Heyer, a 32-year-old paralegal and civil rights activist, died in the street that day.
Burke, a Wright State University grad and former EMT who describes himself as an Army brat, suffered several serious injuries, including brain damage.
He was one of 19 people injured that August day when James Alex Fields Jr., 21, of Maumee, Ohio, plowed his car into a crowd of demonstrators.
Fields, a self-avowed white supremacist, has since been convicted of murder and other state charges in a Virginia court and copped a plea to federal charges that spared him the death penalty. He is to plead guilty July 3 and be sentenced to life in prison under federal sentencing guidelines.
Burke is in Dayton to take part in the planning of the counter-protest to the May 25 rally the Honorable Sacred Knights of Indiana want to stage on Courthouse Square.
"I thought this was going to be a community effort, but then they (Dayton police, city officials and Justice Department officials) shut the community out when we try to get involved with their efforts," Burke told Dayton Daily News and News Center 7 in an exclusive interview Thursday morning.
Burke wants police, city officials and the DOJ officials sent to the city to prevent violence "to let us all up in there" on Courthouse Square.
"I want megaphones, drums to just drown them out," Burke said, "yelling at them so nobody can hear their hate speech."

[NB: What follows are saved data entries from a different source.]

/-- Send a copy of a packet, reading its source (R190, R196). -/
def State.resend (s : State) (id psn : Nat) : State :=
  match s.msg id with
  | none => s
  | some m =>
    let c := m.cut psn
    if m.bad.contains psn then s
    else match m.kind with
    | .read => s.sendCopy id 0 [] (!Tbl.has m.tmo 0)
    | .atomic => s.sendCopy id 0 [] (!Tbl.has m.tmo 0)
    | .mgt => s.sendCopy id psn (slice m.data c.1 c.2) (!Tbl.has m.tmo psn)
    | .col => s.sendCopy id psn (slice m.data c.1 c.2) (!Tbl.has m.tmo psn)
    | _ =>
      let r := s.gather m.part (cutExt m.src c.1 c.2) (.resend id psn)
      match r.2 with
      | some g => r.1.gotResend id psn g
      | none => r.1

/-- Gathered source data comes for a message's first copies. Where a line of it is poisoned, the packets are read one by one, and those not
affected are sent (R102). -/
def State.gotMessage (s : State) (id : Nat) (g : Got) : State :=
  match g, s.msg id with
  | .bytes b, _ => s.sendAll id b
  | .bad _ _, some m => m.unacked.foldl (fun s i => s.resend id i) s
  | _, none => s

/-- The pieces of a message's source have come, some of them failed: the packets not affected are sent (R131). -/
def State.gotPieces (s : State) (id : Nat) (pieces : List (Option (List Byte))) (st : Nat) : State :=
  match s.msg id with
  | none => s
  | some m =>
    let flat : List (Option Byte) := (pieces.zip m.src).flatMap (fun p => match p.1 with
      | some b => b.map some
      | none => List.replicate p.2.len none)
    m.unacked.foldl (fun s i =>
      let b := (flat.drop (m.cut i).1).take (m.cut i).2
      if b.all Option.isSome then s.sendCopy id i (b.filterMap (fun x => x)) true else s.failPkt id i st 0) s

/-! ### Making messages (R179, R180, R193, R212) -/

/-- Whether the map and the route tables, or Ethernet, lead to a node; whatever is behind a port is reached through it (R201, R264). -/
def State.routed (s : State) (n : Nat) : Bool := decide (65536 ≤ n) || (s.reachable n && (s.node == some n || s.overEth n || s.hasRoute n))

/-- Messages end with DEST_UNREACHABLE (R201). Those of collectives go on under their plans (R353). -/
def State.endUnrouted (s : State) (ids : List Nat) : State :=
  ids.foldl (fun s i => match s.msg i with
    | some m => if m.kind != .col && !s.routed m.node then s.endMsg i Stat.DEST_UNREACHABLE else s
    | none => s) s

/-- The map or the direction tables have changed: the messages to each node whose route has been withdrawn end (R201, R287). -/
def State.withdrawn (old s : State) : State :=
  s.endUnrouted ((s.tr.msgs.filter (fun e => old.routed e.2.node && !s.routed e.2.node)).map (·.1))

/-- A fresh MSG_ID of a die, in steps of 2 (R180). -/
def State.takeId (s : State) (die : Nat) : Nat × State :=
  let c := Tbl.get 0 s.tr.nextMsg die
  ((2 * c + die) % 2 ^ 32, { s with tr := { s.tr with nextMsg := Tbl.set 0 s.tr.nextMsg die (c + 1) } })

/-- The version toward a node (R216): the highest both know, 1 for a node whose mask is not held. -/
def State.verTo (s : State) (n : Nat) : Nat :=
  let both := Nat.land (s.fld F.TRN_CAPS_VERSIONS) (s.mapEntry n).versions
  ((List.range 16).filter (fun v => both.testBit v)).getLast?.getD 1

/-- A message of a descriptor, not begun. -/
def Msg.make (recId queue part gen : Nat) (kind : MsgKind) (node len pshift ver : Nat) (beacon : Bool) : Msg :=
  { recId := recId, queue := queue, part := part, gen := gen, kind := kind, node := node, len := len, src := [], dst := [], raddr := 0
    key := 0, inc := 0, qpn := 0, imm := 0, opx := 0, opnd := 0, comp := 0, pshift := pshift, ver := ver, npkts := 1, begun := false
    beganAt := 0, d := none, left := 0, unsent := 0, acked := [], sent := [], tmo := [], units := 0, staged := [], busy := none
    busyPsn := none, hz := 0, nd := 0, beacon := beacon, ethPort := none, data := [], ctl := [], plan := 0, step := 0, off := 0
    bad := [], err := none, unfit := [] }

/-- Enter a message into its die's record, with its first copies still to leave. -/
def State.addMsg (s : State) (m : Msg) : Nat × State :=
  let x := s.takeId (s.msgDie m)
  let n := cutCount m.cutBase m.len m.pshift
  let m := { m with npkts := if m.kind = MsgKind.read ∨ m.kind = MsgKind.atomic then 1 else n }
  let m := { m with left := m.npkts }
  let m := { m with unsent := x.2.msgBytes m }
  (x.1, x.2.putMsg x.1 m)

/-- Enter a message for a record. -/
def State.addFor (s : State) (r : Nat) (m : Msg) : State :=
  let x := s.addMsg m
  x.2.modRec r (fun y => { y with msgs := y.msgs ++ [x.1], left := y.left + (((x.2.msg x.1).map (·.npkts)).getD 0) })

/-- Response units a request reserves (R212). -/
def Msg.unitsNeeded (m : Msg) : Nat := m.rspCount * ceilDiv (2 ^ m.pshift) 4096

/-- The unreserved units of a die's response pool. -/
def State.freeUnits (s : State) (d : Nat) : Nat :=
  16384 - ((s.tr.msgs.filter (fun e => s.dieOf e.2.node == d)).map (fun e => e.2.units)).foldl (· + ·) 0

/-- Reserve a read request's units if they are free and no request of the die waits before it. -/
def State.reserve (s : State) (id : Nat) : State :=
  match s.msg id with
  | none => s
  | some m => if m.units = 0 ∧ m.unitsNeeded ≤ s.freeUnits (s.dieOf m.node) then s.putMsg id { m with units := m.unitsNeeded } else s

/-- The pieces of a remote range of a READ: at most 64 KiB, crossing no 64 KiB boundary of the remote address (R212), as
(offset, length). -/
def readCuts (addr len : Nat) : List (Nat × Nat) :=
  (List.range (cutCount addr len 16)).map (fun i => cutAt addr len 16 i)

/-- The extents of a list with their offsets in its byte stream. -/
def withOffsets : List Extent → Nat → List (Nat × Extent)
  | [], _ => []
  | e :: es, off => (off, e) :: withOffsets es (off + e.len)

/-- Make the messages and read requests of a descriptor (R179, R212, R214). -/
def State.makeMsgs (s : State) (r : Nat) (x : Rec) : State :=
  let q := s.qp x.queue
  let mk (k : MsgKind) (node len : Nat) : Msg := Msg.make r x.queue x.part x.gen k node len (s.pshiftTo node) (s.verTo node) q.beacon
  let op := x.desc.op
  if op = Op.WRITE then
    (withOffsets x.dst 0).foldl (fun s p => match p.2.node with
      | none => s
      | some n => s.addFor r { mk .write n p.2.len with src := cutExt x.src p.1 p.2.len, raddr := p.2.addr, key := p.2.key, inc := p.2.inc }) s
  else if op = Op.SEND then
    s.addFor r { mk .send x.desc.sendNode x.desc.total with src := x.src, key := x.desc.sendQkey, qpn := x.desc.sendQpn, imm := x.desc.w6 }
  else if op = Op.READ then
    (withOffsets x.src 0).foldl (fun s p => match p.2.node with
      | none => s
      | some n => (readCuts p.2.addr p.2.len).foldl (fun s c =>
          let s := s.addFor r { mk .read n c.2 with
            dst := cutExt x.dst (p.1 + c.1) c.2, raddr := p.2.addr + c.1, key := p.2.key, inc := p.2.inc }
          match (s.getRec r).bind (fun y => y.msgs.getLast?) with
          | some id => s.reserve id
          | none => s) s) s
  else if op = Op.ATOMIC then
    x.dst.foldl (fun s e => match e.node with
      | none => s
      | some n => s.addFor r { mk .atomic n (aopSize x.desc.aop) with
          raddr := e.addr, key := e.key, inc := e.inc, opx := (x.desc.w5.toNat) % 32, opnd := x.desc.w3
          comp := if x.desc.aop = 2 then x.desc.w4 else 0 }) s
  else s

/-- The remote nodes a descriptor needs flight entries for. -/
def Rec.remoteNodes (x : Rec) : List Nat :=
  ((x.src ++ x.dst).filterMap (·.node) ++ (if x.desc.op = Op.SEND then [x.desc.sendNode] else [])).eraseDups

/-- Find or allocate the flight entries of a descriptor's nodes, then make its messages; it waits in its record when its die has
no free entry (R193). A message to a node whose route has been withdrawn since the descriptor was accepted ends at once (R201). -/
def State.startRemote (s : State) (r : Nat) : State :=
  match s.getRec r with
  | none => s
  | some x =>
    match x.remoteNodes.foldl (fun (o : Option State) n => o.bind (fun s => s.takeFlight n)) (some s) with
    | some s' =>
      let s := (s'.modRec r (fun y => { y with started := true })).makeMsgs r x
      (s.endUnrouted (((s.getRec r).map (·.msgs)).getD [])).settle r
    | none => s.putRec r { x with started := false }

There hasn't been enough communication between police, city officials and the DOJ in the run-up to the rally, he said, in comments he offered hours before Thursday night's meeting of the counter-protesters who publicly shared their plans to gather across Main Street from Courthouse Square to respond to the KKK group.
"I don't believe the Klan will instigate any violence because that wouldn't live up to their re-branded image," Burke said. "So, if there is going to be violence, it's going to be people that are here to recruit and target. Historically, over the past three years, those are the people who have committed the right wing terrorism," he said.
Burke said there are people throughout the United States who share his passion to stamp out hatred, to challenge hate groups such as the KKK.
“Communication would have saved a whole bunch of violence there,” he said, alluding to law enforcement and city officials in Charlottesville. He declined to say any more than that because he has an active lawsuit against the Charlottesville Police Department.
Still, his fervor was stoked by what happened to him there.
"People go their whole lives looking for the meaning of life," Burke said. "I feel like I was saved to be the voice for those who can't be or who don't want to be.
"I've lost my marriage after [Charlottesville]. I lost memory. I got a brain injury. What's left to lose as compared to what's to gain?"